== WHAT IS NEEDED ==
Each line from the start of the listing below through the line containing "transport only. -/" should be reproduced exactly, with no others.

====== DATA FOR THIS TASK ======

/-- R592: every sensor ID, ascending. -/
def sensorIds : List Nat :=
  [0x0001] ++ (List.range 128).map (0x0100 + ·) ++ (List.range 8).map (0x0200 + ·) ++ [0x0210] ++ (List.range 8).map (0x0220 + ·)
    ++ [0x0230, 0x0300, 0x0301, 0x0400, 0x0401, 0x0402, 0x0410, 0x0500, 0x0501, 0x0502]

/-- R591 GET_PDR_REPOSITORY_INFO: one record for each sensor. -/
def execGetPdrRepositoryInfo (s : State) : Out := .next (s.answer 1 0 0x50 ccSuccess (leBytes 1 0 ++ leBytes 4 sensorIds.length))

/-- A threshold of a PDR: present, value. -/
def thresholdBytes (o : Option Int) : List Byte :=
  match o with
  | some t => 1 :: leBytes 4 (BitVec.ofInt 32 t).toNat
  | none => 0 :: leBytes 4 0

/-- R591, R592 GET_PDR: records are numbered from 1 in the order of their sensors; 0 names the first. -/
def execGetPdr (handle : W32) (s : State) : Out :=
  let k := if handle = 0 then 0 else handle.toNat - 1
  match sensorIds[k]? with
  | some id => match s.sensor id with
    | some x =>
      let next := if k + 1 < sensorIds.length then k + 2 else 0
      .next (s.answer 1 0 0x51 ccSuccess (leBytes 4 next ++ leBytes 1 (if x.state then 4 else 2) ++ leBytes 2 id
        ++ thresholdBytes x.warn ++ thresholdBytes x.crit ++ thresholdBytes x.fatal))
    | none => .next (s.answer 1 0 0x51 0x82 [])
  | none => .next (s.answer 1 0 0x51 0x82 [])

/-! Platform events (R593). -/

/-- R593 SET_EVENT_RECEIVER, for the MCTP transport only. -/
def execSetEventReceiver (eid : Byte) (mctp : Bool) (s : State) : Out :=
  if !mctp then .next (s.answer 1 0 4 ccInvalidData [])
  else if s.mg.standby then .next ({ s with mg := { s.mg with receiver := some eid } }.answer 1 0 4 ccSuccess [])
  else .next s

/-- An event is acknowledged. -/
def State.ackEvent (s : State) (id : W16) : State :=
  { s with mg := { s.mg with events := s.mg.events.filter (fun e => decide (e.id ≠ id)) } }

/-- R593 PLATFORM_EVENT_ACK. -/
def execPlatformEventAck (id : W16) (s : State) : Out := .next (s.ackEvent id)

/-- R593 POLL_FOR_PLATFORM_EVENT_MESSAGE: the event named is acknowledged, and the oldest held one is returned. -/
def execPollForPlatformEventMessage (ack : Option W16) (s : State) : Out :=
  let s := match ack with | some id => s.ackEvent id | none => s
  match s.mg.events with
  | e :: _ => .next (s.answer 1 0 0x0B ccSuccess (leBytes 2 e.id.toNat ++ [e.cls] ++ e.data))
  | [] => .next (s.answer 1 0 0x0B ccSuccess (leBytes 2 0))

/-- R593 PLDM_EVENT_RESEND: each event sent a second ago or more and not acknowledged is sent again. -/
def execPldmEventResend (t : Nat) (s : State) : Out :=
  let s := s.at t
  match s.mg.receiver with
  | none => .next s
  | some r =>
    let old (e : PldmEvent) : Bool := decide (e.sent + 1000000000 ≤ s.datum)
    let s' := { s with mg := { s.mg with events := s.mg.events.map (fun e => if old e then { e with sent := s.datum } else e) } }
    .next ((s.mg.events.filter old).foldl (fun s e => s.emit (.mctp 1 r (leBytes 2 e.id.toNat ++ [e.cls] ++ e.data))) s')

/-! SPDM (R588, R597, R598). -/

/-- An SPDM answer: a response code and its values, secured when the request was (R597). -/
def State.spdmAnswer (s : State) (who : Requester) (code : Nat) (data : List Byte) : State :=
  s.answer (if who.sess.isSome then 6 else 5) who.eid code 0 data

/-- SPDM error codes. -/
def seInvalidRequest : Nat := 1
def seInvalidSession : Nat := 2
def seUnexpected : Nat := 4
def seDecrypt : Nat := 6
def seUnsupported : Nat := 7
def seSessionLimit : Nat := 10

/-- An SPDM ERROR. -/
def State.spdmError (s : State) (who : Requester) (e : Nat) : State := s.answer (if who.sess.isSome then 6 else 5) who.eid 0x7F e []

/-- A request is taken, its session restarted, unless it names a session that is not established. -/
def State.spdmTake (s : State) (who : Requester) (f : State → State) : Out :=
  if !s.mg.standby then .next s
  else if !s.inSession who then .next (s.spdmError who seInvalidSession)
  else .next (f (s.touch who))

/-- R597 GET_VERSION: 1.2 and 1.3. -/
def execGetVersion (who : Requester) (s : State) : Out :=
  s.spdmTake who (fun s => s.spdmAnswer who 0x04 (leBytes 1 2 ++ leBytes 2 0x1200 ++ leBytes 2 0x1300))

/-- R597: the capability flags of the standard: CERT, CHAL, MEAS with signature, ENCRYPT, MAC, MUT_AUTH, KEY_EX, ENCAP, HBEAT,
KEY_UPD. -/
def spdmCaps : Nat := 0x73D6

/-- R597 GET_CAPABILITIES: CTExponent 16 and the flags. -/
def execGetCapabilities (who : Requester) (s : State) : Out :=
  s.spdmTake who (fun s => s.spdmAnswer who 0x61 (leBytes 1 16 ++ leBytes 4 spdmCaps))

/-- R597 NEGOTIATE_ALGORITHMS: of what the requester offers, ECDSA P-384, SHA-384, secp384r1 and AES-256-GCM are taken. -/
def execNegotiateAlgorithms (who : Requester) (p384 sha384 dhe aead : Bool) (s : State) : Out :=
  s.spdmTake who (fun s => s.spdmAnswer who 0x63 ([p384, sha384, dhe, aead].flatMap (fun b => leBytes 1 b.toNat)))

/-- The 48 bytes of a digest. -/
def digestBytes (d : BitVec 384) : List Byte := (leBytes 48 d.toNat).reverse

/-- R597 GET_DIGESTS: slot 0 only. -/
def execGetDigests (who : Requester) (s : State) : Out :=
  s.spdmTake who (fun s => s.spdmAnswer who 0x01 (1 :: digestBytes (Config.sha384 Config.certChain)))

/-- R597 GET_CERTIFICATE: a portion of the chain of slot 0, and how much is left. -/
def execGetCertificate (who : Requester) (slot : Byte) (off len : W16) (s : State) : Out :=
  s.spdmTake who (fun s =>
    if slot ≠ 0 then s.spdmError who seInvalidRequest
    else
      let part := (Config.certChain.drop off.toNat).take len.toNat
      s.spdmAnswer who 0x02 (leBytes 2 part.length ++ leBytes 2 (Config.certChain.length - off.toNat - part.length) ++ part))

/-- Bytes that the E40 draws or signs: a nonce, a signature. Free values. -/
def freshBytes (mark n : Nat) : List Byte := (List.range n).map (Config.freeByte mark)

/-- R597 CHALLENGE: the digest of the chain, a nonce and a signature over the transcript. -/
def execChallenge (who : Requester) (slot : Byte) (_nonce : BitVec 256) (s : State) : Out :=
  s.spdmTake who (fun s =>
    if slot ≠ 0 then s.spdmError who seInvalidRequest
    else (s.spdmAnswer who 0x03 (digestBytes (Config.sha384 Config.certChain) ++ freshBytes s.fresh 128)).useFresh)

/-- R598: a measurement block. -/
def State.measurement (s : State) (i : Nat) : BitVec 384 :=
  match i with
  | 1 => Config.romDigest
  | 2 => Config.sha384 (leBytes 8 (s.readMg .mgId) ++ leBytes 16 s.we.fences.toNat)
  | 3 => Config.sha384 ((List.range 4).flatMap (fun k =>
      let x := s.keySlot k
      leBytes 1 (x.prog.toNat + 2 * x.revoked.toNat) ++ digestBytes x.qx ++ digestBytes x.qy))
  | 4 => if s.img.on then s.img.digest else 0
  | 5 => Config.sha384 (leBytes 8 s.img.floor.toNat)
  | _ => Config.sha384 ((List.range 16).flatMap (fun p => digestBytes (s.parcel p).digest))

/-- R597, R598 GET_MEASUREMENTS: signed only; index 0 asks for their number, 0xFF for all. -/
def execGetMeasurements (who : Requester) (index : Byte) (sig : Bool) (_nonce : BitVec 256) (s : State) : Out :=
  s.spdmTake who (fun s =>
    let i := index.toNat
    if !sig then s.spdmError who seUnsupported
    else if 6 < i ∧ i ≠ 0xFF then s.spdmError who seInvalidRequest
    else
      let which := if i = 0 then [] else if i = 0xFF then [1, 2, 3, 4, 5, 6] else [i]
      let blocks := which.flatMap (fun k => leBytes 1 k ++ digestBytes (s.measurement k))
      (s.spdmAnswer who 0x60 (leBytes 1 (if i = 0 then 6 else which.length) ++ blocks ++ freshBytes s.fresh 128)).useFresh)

======

== RESULT OF THE TASK ==
/-- R592: every sensor ID, ascending. -/
def sensorIds : List Nat :=
  [0x0001] ++ (List.range 128).map (0x0100 + ·) ++ (List.range 8).map (0x0200 + ·) ++ [0x0210] ++ (List.range 8).map (0x0220 + ·)
    ++ [0x0230, 0x0300, 0x0301, 0x0400, 0x0401, 0x0402, 0x0410, 0x0500, 0x0501, 0x0502]

/-- R591 GET_PDR_REPOSITORY_INFO: one record for each sensor. -/
def execGetPdrRepositoryInfo (s : State) : Out := .next (s.answer 1 0 0x50 ccSuccess (leBytes 1 0 ++ leBytes 4 sensorIds.length))

/-- A threshold of a PDR: present, value. -/
def thresholdBytes (o : Option Int) : List Byte :=
  match o with
  | some t => 1 :: leBytes 4 (BitVec.ofInt 32 t).toNat
  | none => 0 :: leBytes 4 0

/-- R591, R592 GET_PDR: records are numbered from 1 in the order of their sensors; 0 names the first. -/
def execGetPdr (handle : W32) (s : State) : Out :=
  let k := if handle = 0 then 0 else handle.toNat - 1
  match sensorIds[k]? with
  | some id => match s.sensor id with
    | some x =>
      let next := if k + 1 < sensorIds.length then k + 2 else 0
      .next (s.answer 1 0 0x51 ccSuccess (leBytes 4 next ++ leBytes 1 (if x.state then 4 else 2) ++ leBytes 2 id
        ++ thresholdBytes x.warn ++ thresholdBytes x.crit ++ thresholdBytes x.fatal))
    | none => .next (s.answer 1 0 0x51 0x82 [])
  | none => .next (s.answer 1 0 0x51 0x82 [])

/-! Platform events (R593). -/

/-- R593 SET_EVENT_RECEIVER, for the MCTP transport only. -/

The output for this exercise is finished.